Internet Love
Question: I found this guy on-line and we started talking. At first I wouldn’t trust him but then i started to like him more and more. He would come on-line just to chat with me. He asked me out a few times. He also asked for my phone number which i wouldn’t give to him. He said he wanted to take me out for dinner but I refused to go. He’s 15 years older than me. I’m 20 and he’s 35. We had already talked about this. One day he told me he was going out of town.He said he’d be back in 2 days. I kept waiting for him. He was gone. Finally after 2 weeks i sent him an e-mail saying that i knew he was married and that he was a player and blah blah. he didn’t respond. So last Sunday I sent him an e-mail because i was desperate i asked him if i had done something wrong and he said no he didn’t have time for chatting online and there were other priorities he needed to focus on. he also wished me the best.But i still have feelings for him i dream about him every night and i cannot stop thinking about him. what am i to do?
Answer: I hear your sadness and confusion after your online chatting with an unknown man. The internet is a great resource for us but it also poses many problems and challenges. One of the primary challenges is trying to relate or get to know someone solely through this means of communication.
First you need to trust yourself.
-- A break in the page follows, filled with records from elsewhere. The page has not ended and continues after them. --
-- ==== Sys2Proof/Laws/Requests.lean ====
section
/-! SUPPORT. What performing a request does: the frame, the refusal check, and `perform`. -/

namespace Sys2Proof.Machine

/-- A frame (42 R75) from an idle block with the clock low and chip-select released: its closed form. -/
theorem run_frameMicros (c : Byte) (d : List Byte) (r : Level) (s : State) (hi : s.phase = .idle) (hk : s.sck = false)
    (hc : s.csn = true) (res : Result) :
    runMicros (frameMicros c d r) { st := s, buf := [] } =
      { st := { s.afterFrame c d res with results := s.results }, buf := s.inBytes 1 d.length } := by
  let s1 : State := { s with phase := .command, csn := false, trace := s.trace ++ [.csnDown] }
  let s2 : State := { s1.afterBytes [c] with stat := s.inByte 0 }
  have hin : s2.inBytes 0 d.length = s.inBytes 1 d.length := inBytes_drop (j := 1) rfl rfl 0 d.length
  obtain ⟨p, hp⟩ := run_dataMicros r d { st := s2, buf := [] } hk
  have h1 : runMicros (frameMicros c d r) { st := s, buf := [] } =
      runMicros [.phase .release, .drive .csn true, .phase .idle]
        (runMicros (dataMicros r d) { st := s2, buf := [] }) := by
    have hb := run_byteMicros_after c { st := s1, buf := [] } hk
    have hs1 : (Micro.phase .command).run ((Micro.drive .csn false).run ((Micro.phase .select).run
        { st := s, buf := [] })) = { st := s1, buf := [] } := by
      simp [Micro.run, drive, driveCsn, hc, s1]
    simp only [frameMicros, runMicros_append, runMicros_cons, runMicros_nil]
    rw [hs1, hb]
    rfl
  rw [h1, hp]
  have hcons : s2.afterBytes d = { s1.afterBytes (c :: d) with stat := s.inByte 0 } := by
    rw [afterBytes_cons]
    unfold State.afterBytes
    cases d.getLast? <;> rfl
  have hlast : (c :: d).getLast? = some (d.getLastD c) := by
    rw [List.getLast?_cons, List.getLastD_eq_getLast?]
  have hin0 : s1.inBytes 0 (d.length + 1) = s.inBytes 0 (d.length + 1) := rfl
  have hshi : s1.inByte d.length = s.inByte d.length := rfl
  simp only [runMicros_cons, runMicros_nil, Micro.run, drive, hcons, afterBytes_of_getLast s1 hlast, hin0, hshi,
    List.length_cons, Nat.add_sub_cancel, hin, List.nil_append]
  simp [driveCsn, State.afterFrame, frameEvents, s1, hk, hi, hc]

/-- When the refusal check passes: `IDLE`, a well-formed record, the length within `MAXLEN`, and chip-select released
for a sequenced command. -/
theorem refusalOf_eq_none {framed : Bool} {len : Nat} {s : State} :
    refusalOf framed len s = none ↔
      s.phase = .idle ∧ s.params.wf = true ∧ len ≤ s.params.maxLen ∧ (framed = true → s.csn = true) := by
  unfold refusalOf
  have h3 : s.params.maxLen < len ↔ ¬ len ≤ s.params.maxLen := Nat.not_le.symm
  by_cases h1 : s.phase = .idle <;> by_cases h2 : s.params.wf = true <;>
    by_cases h4 : len ≤ s.params.maxLen <;> cases framed <;> cases hc : s.csn <;> simp [h1, h2, h3, h4]

/-- A request that answers a next state was not refused, and its next state is that of its micro-steps. -/
theorem perform_next {framed : Bool} {len : Nat} {ms : List Micro} {reply : Run → Result} {s t : State}
    (h : perform framed len ms reply s = .next t) :
    refusalOf framed len s = none ∧ t = deliver reply (runMicros ms { st := s, buf := [] }) := by
  unfold perform at h
  split at h
  · cases h
  · rename_i hn
    exact ⟨hn, by cases h; rfl⟩

/-- A request that is not refused performs its micro-steps. -/
theorem perform_of_accepted {framed : Bool} {len : Nat} (ms : List Micro) (reply : Run → Result) {s : State}
    (h : refusalOf framed len s = none) :
    perform framed len ms reply s = .next (deliver reply (runMicros ms { st := s, buf := [] })) := by
  unfold perform; rw [h]

/-- A refused request is refused for the reason of `refusalOf`. -/
theorem perform_of_refused {framed : Bool} {len : Nat} (ms : List Micro) (reply : Run → Result) {s : State}
    {r : Refusal} (h : refusalOf framed len s = some r) : perform framed len ms reply s = .refused r := by
  unfold perform; rw [h]

/-- No request faults (60 R102). -/
theorem perform_no_fault {framed : Bool} {len : Nat} {ms : List Micro} {reply : Run → Result} {s : State} {f : Fault} :
    perform framed len ms reply s ≠ .fault f := nomatch f

/-- A sequenced command that is accepted with the clock low: one frame, delivered (42 R75). -/
theorem sequenced_eq {len : Nat} (c : Byte) (d : List Byte) (r : Level) (reply : Run → Result) {s : State}
    (ha : refusalOf true len s = none) (hk : s.sck = false) (res : Result)
    (hr : ∀ x : Run, x.st.stat = s.inByte 0 → x.buf = s.inBytes 1 d.length → reply x = res) :
    sequenced len c d r reply s = .next (s.afterFrame c d res) := by
  obtain ⟨hi, -, -, hc⟩ := refusalOf_eq_none.mp ha
  unfold sequenced
  rw [perform_of_accepted _ _ ha, run_frameMicros c d r s hi hk (hc rfl) res]
  unfold deliver
  rw [hr _ rfl rfl]
  rfl

/-- A write frame that is accepted: the status is the byte received during the command byte, the rest is discarded
(42 R76). -/
theorem writeFrame_eq (c : Byte) (d : List Byte) {s : State} (ha : refusalOf true d.length s = none)
    (hk : s.sck = false) :
    writeFrame c d s = .next (s.afterFrame c d { status := some (s.inByte 0), data := none }) :=
  sequenced_eq c d false replyStatus ha hk _ fun x hs _ => by rw [replyStatus, hs]

/-- A read frame that is accepted: the status, and the bytes received during the data phase (42 R76, R78). -/
theorem readFrame_eq (c : Byte) (n : Nat) {s : State} (ha : refusalOf true n s = none) (hk : s.sck = false) :
    readFrame c n s = .next (s.afterFrame c (dummies s.params n)
      { status := some (s.inByte 0), data := some (s.inBytes 1 n) }) :=
  sequenced_eq c _ true replyStatusData ha hk _ fun x hs hb => by
    rw [replyStatusData, hs, hb, dummies, List.length_replicate]

end Sys2Proof.Machine
end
Your initial reaction to talking to this individual was that you did not trust him. It is always important to listen to your instincts. I agree with your approach of not providing a strange man over the internet phone numbers, addresses, personal information, etc. You had several very legitimate reasons to be very hesitant about pursuing this relationship and your choice was initially not to.
You raised the issue of the 15 year age difference between you. This is a large age difference between any two people. In your situation it’s an age difference between someone in the youth stage of their life versus someone approaching midlife which makes this 15 year difference even larger. The difference between a 40 year old and a 55 year old is much less because both have lived many years in adult life, they have solidified their identities, their values, their wishes and dreams, etc.
Clearly you were flattered by his attention and hoped to maintain this online relationship. It is important to realize that you did not respond to any of his overtures and he chose to move on. The trigger for your emotional reaction was the withdrawal of his attention towards you. The intensity of your feelings are related to loss and feelings of rejection. Have you had other negative experiences in your life like this?
The reality is that this is an individual who you found randomly online, whom you did not know, had never seen, and had some very preliminary conversations with. Your feelings fall more in the category of initial curiosity and infatuation rather than feelings based on companionship, friendship, or someone you love. I think it is important at this time in your life to clarify who you are and what type of people you want to include in your life. Over my many years in practice whenever I see an individual trying to “make a relationship work” or working at it harder than the other person, I always counsel clients that this is of significance and that a healthy intimate relationship should not require work and grow and develop naturally. If you’re looking for further guidance I think this is a good jumping off point for counseling which would lead to the resolution of your grief, clarification of your values, and improve the quality of your future relationships.